King David With the Wise Woman of Tekoa: The Resonance of Tradition in Parabolic Narrative
in Library of Hebrew Bible/Old Testament Studies
Pages
217
Publisher
Zondervan
Published
1/1/1997
ISBN-13
9781850758266
Reviews
King David with the Wise Woman of Tekoa: The Resonance of Tradition in Parabolic Narrative JSOTSup 255 Sheffield: Sheffield Academic Press, 1997. Pp. 211, Hardcover, $66.00/£40.00, ISBN 1850758263. Sara Mandell The University of South Florida Tampa, FL 33620-5550 This compact, well-composed, and well-presented work is an "intertextual" study of the parable found in 2 Sam 14:1-20. It contains acknowledgments, a list of abbreviations, an introduction, three chapters, a conclusion, a bibliography, and indices of references and authors. Lyke's thesis is that "The Wise Woman of Tekoa" mashal in 2 Sam 14:1-20 is not unique but paradigmatic. Using intertextual analysis, which demands that the work in its "final form" be treated as a literary entity, he compares this mashal with other meshalim and/or parallel themes and topoi in the Hebrew Scriptures. No matter what meshalim he draws on or whence, Lyke's concern is always with David's sons and their sibling rivalry as it relates to David himself. Lyke's method predicates his belief that the parallels he has found issued from the same source or had been influenced by one another. This makes it possible to distinguish between the intertextuality that emanates from "simple common origins in the literary conventions of ancient Israel," and that in which the traditions show something more than what can be presupposed on that basis (pp. 18-19). The "complex accumulation of overlapping biblical topoi," each of which must be interpreted within various contexts (p. 12), indicates that the mashal with its embedded narrative emanates from a community rather than an author. In the "Introduction," Lyke accepts the existence of an ambiguity resultant from "the multiple voices that comprise the mashal" (p. 20).
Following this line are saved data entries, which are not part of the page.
-- ==== Sys2Proof/Machine/Lanes.lean ====
section
/-!
DEFINITION. The lane commands (02_lanes): signal, clock and marker lock, codewords, test patterns, injection and
eye measurements.
-/

namespace Sys2Proof.Machine

open Host (Outcome)

/-- FAW as a block payload, byte 0 in the low bits (R68, R71). -/
def fawPayload : Nat := ofLE (bytesBE 8 0xA74C1D93F05E6B28)

/-- In how many of their 64 bits two payloads differ. -/
def hamming64 (a b : Nat) : Nat := popCount 64 (a ^^^ b)

/-- Whether a payload matches FAW (R87). -/
def fawMatches (payload : Nat) : Bool := decide (hamming64 payload fawPayload ≤ 3)

/-- The first offset of a sweep of 340, from a start, at which all 80 sync headers are valid (R44, R45). -/
def sweep (stream start : Nat) : Option Nat :=
  ((List.range 340).map (fun i => (start + i) % 2720)).find? (fun o =>
    validHeaders (stream / 2 ^ (2 * o) % 2 ^ 5440) == 80)

/-- What a decoded codeword adds to the record since the last evaluation point (R95, R96). -/
def Seen.codeword (x : Seen) (unc : Bool) (bits : Nat) : Seen :=
  { x with unc := x.unc + (if unc then 1 else 0), errs := x.errs + (if unc then 90 else bits),
           bits := x.bits + 5440, errored := x.errored || unc }

/-- The decoder's counts for one codeword: CH_FEC_CORR, CH_FEC_UNCORR, and the record of the evaluation point. -/
def State.countCodeword (s : State) (l : Nat) (r : Option (List Nat × List (Nat × Nat))) : State :=
  match r with
  | none => (s.incP (laneFecUncorr l)).modFramer l (fun f => { f with seen := f.seen.codeword true 0 })
  | some (_, errs) =>
    let s := if errs = [] then s else s.incP (laneFecCorr l)
    s.modFramer l (fun f => { f with seen := f.seen.codeword false (correctedBits errs) })

/-- The blocks of a decoded codeword passed on to the framer (R43), and what is kept of it for the frames that lie in it. -/
def State.passCodeword (s : State) (l cw : Nat) (dec : Option (List Nat × List (Nat × Nat))) : State :=
  s.modLane l (fun x => { x with
    rx := (passOn x.scr cw dec).1, cws := x.cws + 1, unc := if dec.isSome then x.unc else x.unc ++ [x.cws] })

/-- A line tick begins at the framer of a lane: the codeword with its bridge, the last passed on, is codeword 0 of it. -/
def State.beginRxTick (s : State) (l : Nat) : State :=
  s.modLane l (fun x => { x with cws := 1, unc := if x.unc.contains (x.cws - 1) then [0] else [] })

/-- A codeword received under codeword lock: the header rule of R46, the decoder (R42, R43), stage 3 and its loss
(R44, R46), and the search for FAW while the framer hunts (R87). The fourth codeword of a run that ends codeword lock is not
decoded and so not counted: the spec does not say which comes first (DESIGN CHOICE, log entry 119). -/
def State.lockedCodeword (s : State) (l cw : Nat) : State :=
  let x := s.lane l
  let bad := if validHeaders cw < 78 then x.badHdr + 1 else 0
  if 4 ≤ bad then s.loseCodewordLock l
  else
    let s := s.setLane l { x with badHdr := bad }
    let dec := rsDecode 16 (cwSymbols cw)
    let s := (s.countCodeword l dec).passCodeword l cw dec
    let hunting := s.onP (laneFEC l) && s.rdP (tfAlign l) == alHunt && s.framed l
    let s := if hunting && fawMatches (descramble x.scr (cwPayload cw 0)).1 then
        (s.wrP (tfAlign l) alPresync).modFramer l (fun f => { f with pre := 0 })
      else s
    match dec with
    | none =>
      if 32 ≤ x.uncRun + 1 then s.loseCodewordLock l
      else s.modLane l (fun y => { y with uncRun := y.uncRun + 1, goodDec := 0 })
    | some _ =>
      let good := min 4 (x.goodDec + 1)
      let s := s.modLane l (fun y => { y with uncRun := 0, goodDec := good })
      if good = 4 && !s.onP (laneFEC l) then (s.wrP (laneFEC l) 1).framerHunt l else s

/-- One codeword time of continuous tree coding (R44, R45): 5,440 bits arrive; the hunter sweeps 340 offsets, or
confirms its candidate, or the locked receiver takes the codeword at its offset. -/
def State.treeCodeword (s : State) (l bits : Nat) : State :=
  let x := s.lane l
  let stream := x.prev + bits * 2 ^ 5440
  let view := stream / 2 ^ (2 * x.hunt) % 2 ^ 5440
  let s :=
    if !s.onP (laneCDR l) then s
    else if s.onP (laneCWL l) then s.lockedCodeword l view
    else match x.conf with
      | none => match sweep stream x.hunt with
        | none => s.setLane l { x with hunt := (x.hunt + 340) % 2720 }
        | some o => s.setLane l { x with hunt := o, conf := some 0 }
      | some n =>
        if validHeaders view < 78 then s.setLane l { x with hunt := (x.hunt + 1) % 2720, conf := none }
        else if n + 1 < 4 then s.setLane l { x with conf := some (n + 1) }
        else (s.gainCodewordLock l).setLane l { x with conf := none, badHdr := 0, goodDec := 0, uncRun := 0 }
  s.modLane l (fun y => { y with prev := bits, scr := scrAfter y.scr view })

/-- The blocks of a pair of client codewords passed on (R58, R59): the alignment markers of the first of an alignment-marker
period taken out, the rest descrambled and transcoded; every block marked 0b11 where either codeword was uncorrectable, as clause
119 has it (PRESUMED, log entry 112). -/
def clientPassOn (scr pair : Nat) (a b : Option (List Nat × List (Nat × Nat))) : List Block × Nat :=
  match a, b with
  | some a, some b =>
    let vs := (clientBlocks a.1 b.1).drop (if pair = 0 then 8 else 0)
    vs.foldl (fun (acc : List Block × Nat) v => let d := descramble257 acc.2 v; (acc.1 ++ transcoded d.1, d.2)) ([], scr)
  | _, _ => (List.replicate 160 (3, 0), scr)

/-- One codeword time of the client coding under marker lock (R58, R59): the 16 PCS lanes taken apart and deskewed; with every
second one a pair of RS(544,514) codewords decoded and counted, their blocks passed on, and stage 3 with the first pair that
decodes (log entry 31). -/
def State.clientCodeword (s : State) (c bits : Nat) : State :=
  if !s.onP (laneCWL c) then s
  else
    let x := s.lane c
    let hist := (bits :: x.pcs.hist).take 16
    let lanes := (List.range 16).map (fun i => deskewed hist i (x.pcs.delay.getD i 0))
    match x.pcs.half with
    | none => s.modLane c (fun x => { x with pcs := { x.pcs with hist, half := some lanes } })
    | some first =>
      let pair := List.zipWith (fun a b => a + b * 2 ^ 340) first lanes
      let a := rsDecode 30 (clientWord pair 0)
      let b := rsDecode 30 (clientWord pair 1)
      let out := clientPassOn x.pcs.scr x.pcs.pair a b
      let ok := a.isSome && b.isSome
      let s := (s.countCodeword c a).countCodeword c b
      let s := s.modLane c (fun x => { x with
        rx := out.1, cws := x.cws + 2, unc := (if ok then x.unc else x.unc ++ [x.cws, x.cws + 1]).filter (fun k => decide (x.cws < k + 64)),
        pcs := { x.pcs with hist, half := none, scr := out.2, pair := (x.pcs.pair + 1) % 4096 } })
      if ok then s.wrP (laneFEC c) 1 else s
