/-! ### The commands -/

/-- MEM_COMMAND_SLOT. -/
def execMemCommandSlot (m : Fin 64) (ready : BitVec 16) (s : State) : Outcome State Fault Refusal :=
  done s (memCommandSlot m ready.toNat s)
/-- REFRESH_INTERVAL. -/
def execRefreshInterval (m : Fin 64) (s : State) : Outcome State Fault Refusal := done s (refreshInterval m s)
/-- REFRESH_PAYBACK. -/
def execRefreshPayback (m : Fin 64) (s : State) : Outcome State Fault Refusal := done s (refreshPayback m s)
/-- MEM_TEMP_READ. -/
def execMemTempRead (d : Fin 16) (t : BitVec 8) (s : State) : Outcome State Fault Refusal :=
  done s (memTempRead d t.toNat s)
/-- RETRAIN_SLOT. -/
def execRetrainSlot (m : Fin 64) (outOfReach : Bool) (s : State) : Outcome State Fault Refusal :=
  done s (retrainSlot m outOfReach s)
/-- DEEP_ACCESS_COMPLETE. -/
def execDeepAccessComplete (m : Fin 64) (acc : DeepAcc) (res : DeepRes) (s : State) : Outcome State Fault Refusal :=
  done s (deepAccessComplete m acc res s)
/-- EVACUATION_REWRITE. -/
def execEvacuationRewrite (s : State) : Outcome State Fault Refusal := done s (evacuationRewrite s)
/-- DRAIN_DONE. -/
def execDrainDone (s : State) : Outcome State Fault Refusal := done s (drainDone s)
/-- COPY_DONE. -/
def execCopyDone (s : State) : Outcome State Fault Refusal := done s (copyDone s)
/-- MAPOUT_TRAIN_DONE. -/
def execMapoutTrainDone (pass : Bool) (s : State) : Outcome State Fault Refusal := done s (mapoutTrainDone pass s)
/-- RETURN_DONE. -/
def execReturnDone (s : State) : Outcome State Fault Refusal := done s (returnDone s)
/-- GO_OUT (R305). -/
def execGoOut (req : Fin 19) (d : Fin 16) (s : State) : Outcome State Fault Refusal :=
  doneWrite req s ((s.mapOut d).foldWrites req F.MEM_MAPOUT.off (if s.rd F.MEM_MAPOUT_STATE 0 = moIn then [0] else []))
/-- GO_IN (R306). -/
def execGoIn (req : Fin 19) (s : State) : Outcome State Fault Refusal := doneWrite req s (s.goIn.foldWrites req F.MEM_MAPOUT.off [0])

end Sys2Proof.Machine
end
The real correspondence between "The Wise Woman of Tekoa" mashal and the Davidic biography and Court Narrative lies in David's understanding of its relevance to himself and Absalom. Because polyvalence gives the mashal meaning for the personae of the narrative as well as for the reader, the narrator generally expects his audience and David to be equally competent in its decipherment (p. 19).